I found that kind of ironic, since I clearly remembered her doing the same to her own body when she
was in community college studying for the mortuary science degree she needed to run the funeral home after my father died.

Besides, I figured she'd have been thrilled that her daughter wanted to go into the family business, right? At age eleven I lusted over custom-built, hand-crafted pine caskets from Vermont the way other girls craved Vera Bradley backpacks. At fifteen, I solo-prepped my first body from head to toe, and the corpse looked so alive Boo proclaimed me a “gifted natural.”

Instead, Mom thought I was, as she put it, “acting out.”

“Let me see those scratches again,” she said with a tilt of her chin.

Reluctantly, I showed her my arm. A healthy dose of Neosporin had reduced the menacing red streaks to faint pink swirls. Even so, my arm was swollen ugly and bruised a greenish purple.

She winced. “Is it still painful?”

“You have no idea.” I pulled down my sleeves and tried to ignore the burning pain from even that light friction.

“Speaking of Matt, have you heard from him lately?” Mom asked.

This was turning out to be the million-dollar question. I shook my head.

“Can't say I'm disappointed. Matt is a boy with . . .”—she bit her lower lip—“bad intentions, I think. The more distance between you two, the better.”

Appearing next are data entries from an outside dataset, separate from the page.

/-- O21. A skim cycle adds the charge gathered; a node above the threshold loses one packet and counts it, saturating at 4 095. While CADENCE runs, SKIM
at an existing node adds the charge the node gathered to what it holds. Where the comparators act and the node then holds 18 000 plus 250 electrons
for each step of the threshold code in force, the packet counter goes up by one and the packet charge of its column group and tap leaves the node; at
4 095 the counter stays, the exhausted flag is set and nothing leaves. Below the threshold, or where the comparators do not act, only the charge
changes. Every other node, every register and every other record stay as they were. While CADENCE stands nothing changes at all. -/
def Obligations.SkimCountsAPacket : Prop :=
  (∀ (tap row col charge : Nat) (s : State), tap < 2 → row < 12384 → col < 16512 → s.cadenceRuns = true →
    ∃ t : State, exec (.skim tap row col charge) s = .next t ∧ t = { s with arr := { s.arr with counts := t.arr.counts, charge := t.arr.charge } } ∧
      (∀ k, k ≠ nodeKey tap row col → Tbl.get 0 t.arr.counts k = Tbl.get 0 s.arr.counts k ∧ Tbl.get 0 t.arr.charge k = Tbl.get 0 s.arr.charge k) ∧
      (s.disarmed tap row = false → (18000 + 250 * s.get EXP_ARRAY_STATUS.THRESH_ACTIVE) * 256 ≤ Tbl.get 0 s.arr.charge (nodeKey tap row col) + charge →
        (Tbl.get 0 s.arr.counts (nodeKey tap row col) % 4096 < 4095 →
          Tbl.get 0 t.arr.counts (nodeKey tap row col) = Tbl.get 0 s.arr.counts (nodeKey tap row col) + 1 ∧
          Tbl.get 0 t.arr.charge (nodeKey tap row col) = Tbl.get 0 s.arr.charge (nodeKey tap row col) + charge - s.coef (qpKey tap (groupOf col))) ∧
        (Tbl.get 0 s.arr.counts (nodeKey tap row col) % 4096 = 4095 → Tbl.get 0 t.arr.counts (nodeKey tap row col) = 4096 + 4095 ∧
          Tbl.get 0 t.arr.charge (nodeKey tap row col) = Tbl.get 0 s.arr.charge (nodeKey tap row col) + charge)) ∧
      (s.disarmed tap row = true ∨ Tbl.get 0 s.arr.charge (nodeKey tap row col) + charge < (18000 + 250 * s.get EXP_ARRAY_STATUS.THRESH_ACTIVE) * 256 →
        t.arr.counts = s.arr.counts ∧ Tbl.get 0 t.arr.charge (nodeKey tap row col) = Tbl.get 0 s.arr.charge (nodeKey tap row col) + charge)) ∧
  (∀ (tap row col charge : Nat) (s : State), s.cadenceRuns = false → exec (.skim tap row col charge) s = .next s)

/-- O22. The latch of a row, the reset of its nodes and counters, the end of a pass, and a pass that waited for a calibration step. ROW_LATCH in a pass
with rows to go latches the next row on both sides at its time, the row number moved on; without a pass, or with every row latched, nothing changes.
ROW_RESET_DONE in a pass that is ahead of its resets empties the nodes of the two rows it resets and sets their counters and exhausted flags to 0,
leaves those of the other tap as they were, and moves the reset on; with the last row the pass ends; in a pass over no row it ends with its first 40
ns. HELD_PASS_START with no calibration step under way counts in CAL_HOLD.HOLD_CNT, raises the event with tap and delay and starts the pass that
waited; while a step runs, or without a pass that waits, nothing changes. -/
def Obligations.RowsLatchResetAndHeldPasses : Prop :=
  (∀ (dark : Nat) (codes : List RowCode) (p : Pass) (s : State), s.arr.pass = some p → p.row < p.rows →
    ∃ u : State, u = (s.advance (p.began + p.row * p.rowTicks)).onArr (fun a => { a with pass := some { p with row := p.row + 1 } }) ∧
      exec (.rowLatch dark codes) s = .next ((u.latchSide p 0 p.row dark codes).latchSide p 1 p.row dark codes)) ∧
  (∀ (dark : Nat) (codes : List RowCode) (s : State), s.arr.pass = none ∨ (∃ p : Pass, s.arr.pass = some p ∧ p.rows ≤ p.row) →
    exec (.rowLatch dark codes) s = .next s) ∧
  (∀ (p : Pass) (s : State), s.arr.pass = some p → p.rows ≠ 0 → p.reset < p.row → p.reset + 1 ≠ p.rows → p.tap < 2 →
    ∃ t : State, exec .rowResetDone s = .next t ∧ t.arr.pass = some { p with reset := p.reset + 1 } ∧
      (∀ row col, row < 2 ^ 14 → col < 2 ^ 15 → p.rowIs p.reset row = true →
        Tbl.get 0 t.arr.counts (nodeKey p.tap row col) = 0 ∧ Tbl.get 0 t.arr.charge (nodeKey p.tap row col) = 0) ∧
      (∀ tap row col, tap < 2 → row < 2 ^ 14 → col < 2 ^ 15 → tap ≠ p.tap ∨ p.rowIs p.reset row = false →
        Tbl.get 0 t.arr.counts (nodeKey tap row col) = Tbl.get 0 s.arr.counts (nodeKey tap row col) ∧
        Tbl.get 0 t.arr.charge (nodeKey tap row col) = Tbl.get 0 s.arr.charge (nodeKey tap row col)) ∧
      t = { s with fwc := t.fwc, arr := { s.arr with counts := t.arr.counts, charge := t.arr.charge, pass := t.arr.pass } }) ∧
  (∀ (p : Pass) (s : State), s.arr.pass = some p → p.rows = 0 → exec .rowResetDone s = .next ((s.advance (p.began + 80)).endPass p)) ∧
  (∀ s : State, s.arr.pass = none → exec .rowResetDone s = .next s) ∧
  (∀ (tap g f : Nat) (s : State), s.arr.held = some (tap, g, f) → s.cnv.step = none → s.cnv.recal = false → s.arr.pass = none →
    ∃ u : State, Only [CAL_HOLD.HOLD_CNT] s u ∧ u.get CAL_HOLD.HOLD_CNT = min (2 ^ CAL_HOLD.HOLD_CNT.width - 1) (s.get CAL_HOLD.HOLD_CNT + 1) ∧
      exec .heldPassStart s = .next ((u.raise 0x0803 [tap, s.fwc - f]).startPass tap g)) ∧
  (∀ s : State, s.arr.held = none ∨ s.cnv.step.isSome = true → exec .heldPassStart s = .next s)
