-- ==== Sys2Proof/Laws/State.lean ====
section
/-!
SUPPORT. The laws of the state: what a read of a register gives after each update, and one lemma per field per update, so that no proof
unfolds a record update.
-/
namespace Sys2Proof.Machine

/-! ### Registers -/

/-- A read after a write gives the low bits of the value written. -/
@[simp] theorem State.get_set_self (s : State) (f : Field) (v : Nat) : (s.set f v).get f = v % 2 ^ f.width :=
  Tbl.get_set_same _ _ _ _

/-- A write leaves every field kept elsewhere as it was. -/
theorem State.get_set_ne (s : State) {f g : Field} (v : Nat) (h : f.key ≠ g.key) : (s.set f v).get g = s.get g :=
  Tbl.get_set_other _ _ _ _ h

/-- What a field reads depends on the register store alone. -/
theorem State.get_congr {s t : State} (h : s.regs = t.regs) (f : Field) : s.get f = t.get f := by
  unfold State.get; rw [h]

/-- A write keeps the register store in its canonical form. -/
theorem State.set_rises (s : State) (f : Field) (v : Nat) (h : Tbl.rises none s.regs = true) :
    Tbl.rises none (s.set f v).regs = true := Tbl.rises_set _ _ _ _ h

@[simp] theorem State.put_eq (s : State) (f : Field) (b : Bool) : s.put f b = s.set f (ofBool b) := rfl
@[simp] theorem State.bump_eq (s : State) (f : Field) (n : Nat) : s.bump f n = s.set f (min (2 ^ f.width - 1) (s.get f + n)) := rfl
@[simp] theorem State.putBit_eq (s : State) (f : Field) (i : Nat) (b : Bool) : s.putBit f i b = s.set f (setBit (s.get f) i b) := rfl
@[simp] theorem State.toReset_eq (s : State) (f : Field) : s.toReset f = s.set f f.reset := rfl
@[simp] theorem State.when_true (s : State) (f : State → State) : s.when true f = f s := rfl
@[simp] theorem State.when_false (s : State) (f : State → State) : s.when false f = s := rfl
@[simp] theorem State.set_pending (s : State) (f : Field) (v : Nat) : (s.set f v).pending = s.pending := rfl
@[simp] theorem State.set_fwc (s : State) (f : Field) (v : Nat) : (s.set f v).fwc = s.fwc := rfl
@[simp] theorem State.set_freeIx (s : State) (f : Field) (v : Nat) : (s.set f v).freeIx = s.freeIx := rfl
@[simp] theorem State.set_serial (s : State) (f : Field) (v : Nat) : (s.set f v).serial = s.serial := rfl
@[simp] theorem State.set_mono (s : State) (f : Field) (v : Nat) : (s.set f v).mono = s.mono := rfl
@[simp] theorem State.set_strap (s : State) (f : Field) (v : Nat) : (s.set f v).strap = s.strap := rfl
@[simp] theorem State.set_answer (s : State) (f : Field) (v : Nat) : (s.set f v).answer = s.answer := rfl
@[simp] theorem State.set_latched (s : State) (f : Field) (v : Nat) : (s.set f v).latched = s.latched := rfl
@[simp] theorem State.set_events (s : State) (f : Field) (v : Nat) : (s.set f v).events = s.events := rfl
@[simp] theorem State.set_heldAon (s : State) (f : Field) (v : Nat) : (s.set f v).heldAon = s.heldAon := rfl
@[simp] theorem State.set_heldCanary (s : State) (f : Field) (v : Nat) : (s.set f v).heldCanary = s.heldCanary := rfl
@[simp] theorem State.set_cfg (s : State) (f : Field) (v : Nat) : (s.set f v).cfg = s.cfg := rfl
@[simp] theorem State.set_pwr (s : State) (f : Field) (v : Nat) : (s.set f v).pwr = s.pwr := rfl
@[simp] theorem State.set_saf (s : State) (f : Field) (v : Nat) : (s.set f v).saf = s.saf := rfl
@[simp] theorem State.set_rol (s : State) (f : Field) (v : Nat) : (s.set f v).rol = s.rol := rfl
@[simp] theorem State.set_nvs (s : State) (f : Field) (v : Nat) : (s.set f v).nvs = s.nvs := rfl
@[simp] theorem State.set_hst (s : State) (f : Field) (v : Nat) : (s.set f v).hst = s.hst := rfl
@[simp] theorem State.set_i2c (s : State) (f : Field) (v : Nat) : (s.set f v).i2c = s.i2c := rfl
@[simp] theorem State.set_tim (s : State) (f : Field) (v : Nat) : (s.set f v).tim = s.tim := rfl
@[simp] theorem State.set_lnk (s : State) (f : Field) (v : Nat) : (s.set f v).lnk = s.lnk := rfl
@[simp] theorem State.set_chn (s : State) (f : Field) (v : Nat) : (s.set f v).chn = s.chn := rfl
@[simp] theorem State.set_cad (s : State) (f : Field) (v : Nat) : (s.set f v).cad = s.cad := rfl
@[simp] theorem State.set_arr (s : State) (f : Field) (v : Nat) : (s.set f v).arr = s.arr := rfl
@[simp] theorem State.set_cnv (s : State) (f : Field) (v : Nat) : (s.set f v).cnv = s.cnv := rfl
@[simp] theorem State.set_mon (s : State) (f : Field) (v : Nat) : (s.set f v).mon = s.mon := rfl
@[simp] theorem State.set_eng (s : State) (f : Field) (v : Nat) : (s.set f v).eng = s.eng := rfl
@[simp] theorem State.set_spot (s : State) (f : Field) (v : Nat) : (s.set f v).spot = s.spot := rfl
@[simp] theorem State.set_pipe (s : State) (f : Field) (v : Nat) : (s.set f v).pipe = s.pipe := rfl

But I would never distance myself from Matt. And Mom knew it.

You could tell by the fear in her eyes.

While my mother supervised a wake, I ate a quick dinner of chicken soup and PB and J at the kitchen table, accidentally dotting my calculus homework with sticky purple spots of jam that I tried in vain to erase. Then I washed the dishes and waited for everyone to file out into the crisp October air, chatting amicably as they stepped into their cars and sped off.

It was my job to clear away the coffee cups and cake crumbs afterward, to refresh the tissue boxes and wipe the bathroom sinks and run the carpet sweeper everywhere, from the Serenity to the Eternity parlors, with a stop in between to dust Paradise. Only when those duties were finished was I free to escape to the prep room.

“Hey, Lil!” Boo said, turning off her radio. “Perfect timing. I was just about to come upstairs and get you.”

Boo had come straight from working in the hair
salon, so she was still in her professional clothes: a red faux-leather miniskirt, black fishnet stockings, and fabulous studded suede boots. Her blond hair had been tinted purple at the ends to match the amethyst stud in her nose. It kind of clashed with the red, but I liked that, and the
K
in
Karma
that peeked out from the cleavage of her white blouse.

“I did what I could. It wasn't easy.” Boo waved to Erin, stretched out on the steel table, her autopsy incisions neatly sewed. She was so thoroughly preserved in formaldehyde that her corpse emitted the slightly vinegary smell reminiscent of those fetal pig dissections we did in bio. It burned the insides of my nostrils.

It was odd to see Erin this plasticized and defenseless, her newly washed red hair in a halo around her vacant face, her mouth glued into a pleasant smile. On closer examination, I noticed her inner thighs were riddled with scars, as were her waist and breasts.